Stored data entries
....
-- ==== Sys2Proof/Machine/Commit.lean ====
section
/-! DEFINITION. The release of a commit set: tokens, completion records, notices, KV state, and the tenant reset (R41 step
1, R155, R216 to R223, R268, R300, R353 to R359, R382, R386, R404). -/

namespace Sys2Proof.Machine

open Sys2Proof

/-! ### Tokens and rounds (R221, R222, R341, R353) -/

/-- A token to release: its length-table entry, its context, its value, whether it is an accepted draft token. -/
structure Tok where
  entry : Nat
  ctx : Nat
  token : Nat
  accepted : Bool
deriving DecidableEq, Repr

/-- A speculative round: its VERIFY entry, both contexts, its draft and main tokens, w, a and P_acc (R222). -/
structure Round where
  entry : Nat
  main : Nat
  draft : Nat
  ds : List Nat
  ms : List Nat
  w : Nat
  a : Nat
  pacc : Nat
deriving DecidableEq, Repr

/-- The TOKENS values of an entry's rows in the output of the token step. -/
def entryTokens (s : State) (r : Request) (rc : RecipeD) (e : Nat) : List Nat :=
  match rc.steps[rc.tokenStep]? with
  | none => []
  | some d => match tensorAt rc d.out with
    | none => []
    | some t => ((rowList t 7 r.entries).filter (fun x => x.entry == e)).map (fun x =>
        match tensorBytes s r t d.out (x.ix * t.stride) 4 with
        | .ok b => leNat b
        | .error _ => 0)

/-- What stands in the way of reading the TOKENS values of a request that has run (R311, R319, R325). -/
def tokenFault (s : State) (r : Request) : Option UseFault :=
  let rc := reqRecipe s r
  match rc.steps[rc.tokenStep]? with
  | none => none
  | some d => match tensorAt rc d.out with
    | none => none
    | some t => (rowList t 7 r.entries).findSome? (fun x => match tensorBytes s r t d.out (x.ix * t.stride) 4 with
      | .ok _ => none
      | .error e => some e)

/-- The rounds of a request, one for each VERIFY entry with rows. -/
def roundsOf (s : State) (r : Request) (rc : RecipeD) : List Round :=
  (r.entries.zipIdx).filterMap (fun x =>
    let e := x.1
    if e.role ≠ 2 ∨ e.count = 0 then none
    else
      let ds := match r.entries.findIdx? (fun f => f.role == 1 && f.ctx == e.pair) with
        | some j => entryTokens s r rc j
        | none => []
      let ms := entryTokens s r rc x.2
      let w := e.count - 1
      let a := if rc.tokenMode = 0 then 0 else acceptedCount (ds.take w) ms
      some ⟨x.2, e.ctx, e.pair, ds, ms, w, a, e.start + a + 1⟩)

/-- The tokens a round releases: d_1 to d_a and m_(a+1). -/
def roundTokens (k : Round) : List Tok :=
  (k.ds.take k.a).map (fun d => ⟨k.entry, k.main, d, true⟩) ++ [⟨k.entry, k.main, nth 0 k.ms k.a, false⟩]

/-- The tokens a request that completes with OK releases, in entry order and then position order (R333, R350, R353). -/
def tokensOf (s : State) (r : Request) (rc : RecipeD) : List Tok :=
  match rc.tokenMode, rc.steps[rc.tokenStep]? with
  | 0, _ => []
  | _, none => []
  | m, some d =>
    let rounds := roundsOf s r rc
    ((r.entries.zipIdx).map (fun x =>
      if ¬ roleIn d.roles x.1.role ∨ x.1.count = 0 then []
      else match x.1.role with
        | 0 =>
          let l := entryTokens s r rc x.2
          (if m = 1 then l.drop (l.length - 1) else l).map (fun v => ⟨x.2, x.1.ctx, v, false⟩)
        | 2 => ((rounds.filter (fun k => k.entry == x.2)).map roundTokens).flatten
        | _ => [])).flatten

/-- What the release of one request does: its slot, the request, its tokens and rounds. -/
structure Release where
  slot : Nat
  req : Request
  toks : List Tok
  rounds : List Round
deriving DecidableEq, Repr

/-- Whether a request ran and completes with its results. -/
def withResults (r : Request) : Bool := !r.refused && r.status == 0

/-- What the release of a request does. -/
def releaseOf (s : State) (i : Nat) (r : Request) : Release :=
  if withResults r ∧ dKind r.desc = 0 ∧ ¬ idleRun r then
    let rc := reqRecipe s r
    ⟨i, r, tokensOf s r rc, roundsOf s r rc⟩
  else ⟨i, r, [], []⟩

/-! ### Order of release (R355) -/

/-- A ring's outstanding requests, in submission order. -/
def ringReqs (s : State) (t r : Nat) : List (Nat × Request) :=
  let c := (ringGet s t r).consumer
  (s.sched.reqs.filter (fun e => e.2.tenant == t && e.2.ring == r)).mergeSort (fun a b =>
    (a.2.index + 2 ^ 32 - c % 2 ^ 32) % 2 ^ 32 ≤ (b.2.index + 2 ^ 32 - c % 2 ^ 32) % 2 ^ 32)

/-- The tenants that have outstanding requests, increasing. -/
def busyTenants (s : State) : List Nat := natsWhere 1024 (fun t => s.sched.reqs.any (fun e => e.2.tenant == t))

/-- The requests of a commit set that a boundary releases, by tenant, ring and submission order: none behind one that is
not in the set. -/
def releasedOf (s : State) (set : List Nat) : List (Nat × Request) :=
  ((busyTenants s).map (fun t => ((List.range 4).map (fun r =>
    (ringReqs s t r).takeWhile (fun e => set.contains e.1 && e.2.finished))).flatten)).flatten

/-! ### Flags and the COMMIT entry (R354, R386) -/

/-- Whether a round changes its main context's width (R223). -/
def changesWidth (s : State) (k : Round) : Bool :=
  ((kvCtx (widthAfter k.main k.a k.w s) k.main).map (·.specWidth)) != ((kvCtx s k.main).map (·.specWidth))

/-- The Flags byte of a completion record. -/
def cplFlags (s : State) (x : Release) : Nat :=
  let bit := fun (b : Bool) (v : Nat) => if b then v else 0
  bit x.req.late 1 + bit x.req.missed 2 + bit x.req.distress 4 + bit (x.rounds.any (changesWidth s)) 8 + bit x.req.repinned 16

/-- The contexts that release tokens, in entry order, with their counts and first sequence numbers. -/
def tokenGroups (s : State) (x : Release) : List (Nat × Nat × Nat) :=
  ((x.toks.map (·.ctx)).eraseDups).map (fun c =>
    (c, (x.toks.filter (fun t => t.ctx == c)).length, ((kvCtx s c).map (·.tokenSeq)).getD 0))

/-- The COMMIT entry of a request. -/
def commitEntry (s : State) (x : Release) : Bytes :=
  let gs := tokenGroups s x
  entry 0x06 (natLe 2 x.slot ++ natLe 2 x.req.status ++ natLe 1 (cplFlags s x) ++ [0] ++ natLe 2 gs.length
    ++ (gs.map (fun g => natLe 2 g.1 ++ natLe 2 g.2.1 ++ zeros 4 ++ natLe 8 g.2.2)).flatten)

/-! ### KV state at commit (R155, R216 to R223) -/

/-- What a request's completion does to one context it names: whether its results commit, the layers whose scores are
updated, P_acc, the next position, and its round as a main context. -/
structure CtxAct where
  ctx : Nat
  slot : Nat
  ok : Bool
  layers : List Nat
  pacc : Option Nat
  next : Option Nat
  round : Option Round
  deltas : List Delta
deriving DecidableEq, Repr

/-- The layers in which an entry commits query positions: those whose keys a step over rows of its role scores (R197, R217). -/
def queryLayers (rc : RecipeD) (e : LenEntry) : List Nat :=
  if e.count = 0 then []
  else (((rc.steps.filter (fun d => isScore rc d && roleIn d.roles e.role)).map (kvLayerOf rc)).eraseDups).mergeSort (· ≤ ·)

/-- The action on an entry's context when the request's results commit. -/
def entryAct (x : Release) (rc : RecipeD) (e : LenEntry) : CtxAct :=
  let n := queryLayers rc e
  match e.role with
  | 0 => ⟨e.ctx, x.slot, true, n, none, some (e.start + e.count), none, x.req.deltas⟩
  | 2 => match x.rounds.find? (fun k => k.main == e.ctx) with
    | some k => ⟨e.ctx, x.slot, true, n, some k.pacc, some k.pacc, some k, x.req.deltas⟩
    | none => ⟨e.ctx, x.slot, false, [], none, none, none, []⟩
  | _ => match x.rounds.find? (fun k => k.draft == e.ctx) with
    | some k => ⟨e.ctx, x.slot, true, n, some k.pacc, some (min k.pacc (e.start + e.count)), none, x.req.deltas⟩
    | none => ⟨e.ctx, x.slot, false, [], none, none, none, []⟩

/-- The actions on the contexts a request names through its length table. -/
def ctxActs (s : State) (x : Release) : List CtxAct :=
  if x.req.refused ∨ dKind x.req.desc ≠ 0 then []
  else if withResults x.req then x.req.entries.map (entryAct x (reqRecipe s x.req))
  else x.req.entries.map (fun e => ⟨e.ctx, x.slot, false, [], none, none, none, []⟩)

/-- Resolve a round (R222, R223). -/
def resolveRound (k : Round) (s : State) : State :=
  widthAfter k.main k.a k.w (addO (bump s oSpecRoundCount) oSpecAcceptedTokenCount k.a)

/-- Set a context's TENTATIVE slots to COMMITTED, and clear those from P_acc on (R208, R216, R222). -/
def commitSlots (id : Nat) (pacc : Option Nat) (s : State) : State :=
  slotsMap id (fun k =>
    if k.st ≠ 3 then k
    else match pacc with
      | some p => if k.pos < p then { k with st := 1 } else k.clear
      | none => { k with st := 1 }) s

/-- Keep the VExp in force as what a later rollback restores. -/
def settleVExp (id : Nat) (s : State) : State := match kvCtx s id with
  | some c => (allOwn c).foldl (fun s n => pageMod n (fun p => { p with vBase := p.vExp }) s) s
  | none => s

/-- The order of R216 on one context. -/
def commitCtx (a : CtxAct) (s : State) : State :=
  let s := match a.round with
    | some k => resolveRound k s
    | none => s
  let s := if a.ok then commitSlots a.ctx a.pacc s else clearTentative a.ctx s
  let layers := match kvCtx s a.ctx with | some c => c.layers | none => 0
  let s := a.layers.foldl (fun s l => scoreLayer a.ctx l a.deltas a.pacc s) s
  let s := match a.next with
    | some p => (List.range layers).foldl (fun s l => evictLayer a.ctx l p s) s
    | none => s
  let s := freeEmpty a.ctx s
  let s := match a.next with
    | some p => kvCtxMod a.ctx (fun c => { c with nextPos := p }) s
    | none => s
  settleVExp a.ctx s

/-- The active neuron blocks of each context in the gated steps of a request: context, layer of history, blocks (R155). -/
def gateHistories (s : State) (x : Release) : List (Nat × Nat × List Nat) :=
  if ¬ withResults x.req ∨ dKind x.req.desc ≠ 0 then []
  else
    let rc := reqRecipe s x.req
    ((x.req.steps.zipIdx).map (fun k =>
      let d := stepOf rc k.2
      if d.kind ≠ 1 then []
      else
        let rows := ((x.req.units.filter (fun u => u.step == k.2)).map (fun u =>
          let h := sget [] k.1.h u.unit
          ((tileGeo s x.req rc d u u.tile).rows.zipIdx).map (fun t =>
            (t.1.ctx, natsWhere h.length (fun nb => (nth [] (nth [] h nb) t.2).any (fun v => !valZero v)))))).flatten
        ((rows.map (·.1)).eraseDups).map (fun c =>
          (c, gateLayer rc k.2, ((rows.filter (fun t => t.1 == c)).map (·.2)).flatten.eraseDups)))).flatten

/-- Write gate histories. -/
def noteHistories (l : List (Nat × Nat × List Nat)) (s : State) : State :=
  l.foldl (fun s x => kvCtxMod x.1 (fun c => { c with history := sput c.history x.2.1 (x.2.2.mergeSort (· ≤ ·)) }) s) s

/-- The effect of a context request at its commit (R220, R348). -/
def commitKind (x : Release) (s : State) : State :=
  if ¬ withResults x.req then s
  else match dKind x.req.desc with
    | 1 => createCtx (descId x.req.kvDesc) x.req.tenant x.req.kvDesc s
    | 2 => deleteCtx (dContext x.req.desc) s
    | 3 => ((List.range (dLayers x.req.desc)).foldl (fun y l =>
        compactLayer (dContext x.req.desc) (dFirstLayer x.req.desc + l) y.1 y.2) (x.req.reserved, s)).2
    | 4 => freezeCtx (dContext x.req.desc) s
    | _ => s

/-- KV state of the requests of a release, in increasing ContextId (R216). -/
def commitKv (xs : List Release) (s : State) : State :=
  let hs := (xs.map (gateHistories s)).flatten
  let acts := ((xs.map (ctxActs s)).flatten).mergeSort (fun a b => a.ctx ≤ b.ctx)
  let s := acts.foldl (fun s a => commitCtx a s) s
  noteHistories hs (xs.foldl (fun s x => commitKind x s) s)

/-! ### Records and notices (R353 to R357, R404) -/

/-- Give each token its sequence number, context by context, and write the token records. Answers their bytes. -/
def writeTokens (x : Release) (s : State) : Bytes × State :=
  let y := x.toks.foldl (fun (y : Bytes × State) t =>
    let seq := ((kvCtx y.2 t.ctx).map (·.tokenSeq)).getD 0
    (y.1 ++ natLe 4 t.token ++ natLe 2 t.entry ++ natLe 1 (if t.accepted then 1 else 0) ++ [0] ++ natLe 8 seq,
      kvCtxMod t.ctx (fun c => { c with tokenSeq := (seq + 1) % 2 ^ 64 }) y.2)) ([], s)
  if y.1.isEmpty then y else (y.1, tenantWrite .normal x.req.tenant (dTokens x.req.desc) y.1 y.2)

/-- The StepFlags of a request: the flags of its tiles and its Whisk status (R354). -/
def stepFlags (r : Request) : Nat :=
  let or := fun (f : StepSt → Nat) (n : Nat) => sumN ((List.range n).map (fun i =>
    if r.steps.any (fun x => bits (f x) i 1 == 1) then 2 ^ i else 0))
  or (·.flags) 5 + 32 * or (fun x => x.whisk.toWord) 3

/-- The Spec byte: the width in force after the round and its accepted tokens; where a request held several rounds, for which the
record has one byte, a free value of their widths and accepted tokens, so that equal rounds give equal records (R5, R354). -/
def specByte (x : Release) (s : State) : Nat := match x.rounds with
  | [] => 0
  | [k] => (((kvCtx s k.main).map (·.specWidth)).getD 0) % 16 + 16 * (k.a % 16)
  | ks => Config.specOf (ks.map (fun k => (((kvCtx s k.main).map (·.specWidth)).getD 0, k.a))) % 256

/-- Send a commit notice to a tenant's NoticeTarget (R357, R404). -/
def noticeTo (n : Nat) (record toks : Bytes) (s : State) : State :=
  let nt := natLe 8 (getO s (tkey oNoticeTarget n))
  let route := byteAt nt 0
  if route = 0 ∨ 2 < route then s
  else
    let room := if route = 1 then 252 else 558
    let short := decide (16 * room < toks.length)
    let head := natLe 2 n ++ zeros 14 ++ record ++ sub nt 4 4
    let s := linkBump 12 s
    if route = 1 then
      flowSend { newFrame s opNotice (fld nt 2 2) with
        lastFrame := true
        operand2 := if short then 1 else 0
        payload := toBursts (head ++ zeros 12 ++ toks.take (16 * room)) } s
    else
      let dest := getS s (oNoticeDest + fld nt 2 2)
      if 64 ≤ fld nt 2 2 then s
      else emit (.udp (byteAt dest 18) (dest.take 16) (fld dest 16 2)
        (head ++ zeros 8 ++ natLe 4 (if short then 1 else 0) ++ toks.take (16 * room))) s

/-- The commit notice of a request that asks for one. -/
def sendNotice (x : Release) (record toks : Bytes) (s : State) : State :=
  if dNotify x.req.desc then noticeTo x.req.tenant record toks s else s

/-- Write the records of one request: tokens, its completion record, its notice. The flags are those of the state before
the widths changed. -/
def writeRecords (tick : Nat) (flags : Nat) (x : Release) (s : State) : State :=
  let y := writeTokens x s
  let rec' := cplRecord (fld x.req.desc 8 8) x.req.status x.req.ring (if x.req.refused then 0 else flags) (stepFlags x.req)
    (specByte x y.2) tick x.toks.length (x.req.index % 65536)
  sendNotice x rec' y.1 (cplPut x.req.tenant rec' y.2)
....
Exercise details: Transcribe the records above exactly, from the opening line down to and including the line with "R341, R353) -/".

Answer for this exercise:
-- ==== Sys2Proof/Machine/Commit.lean ====
section
/-! DEFINITION. The release of a commit set: tokens, completion records, notices, KV state, and the tenant reset (R41 step
1, R155, R216 to R223, R268, R300, R353 to R359, R382, R386, R404). -/

namespace Sys2Proof.Machine

open Sys2Proof

/-! ### Tokens and rounds (R221, R222, R341, R353) -/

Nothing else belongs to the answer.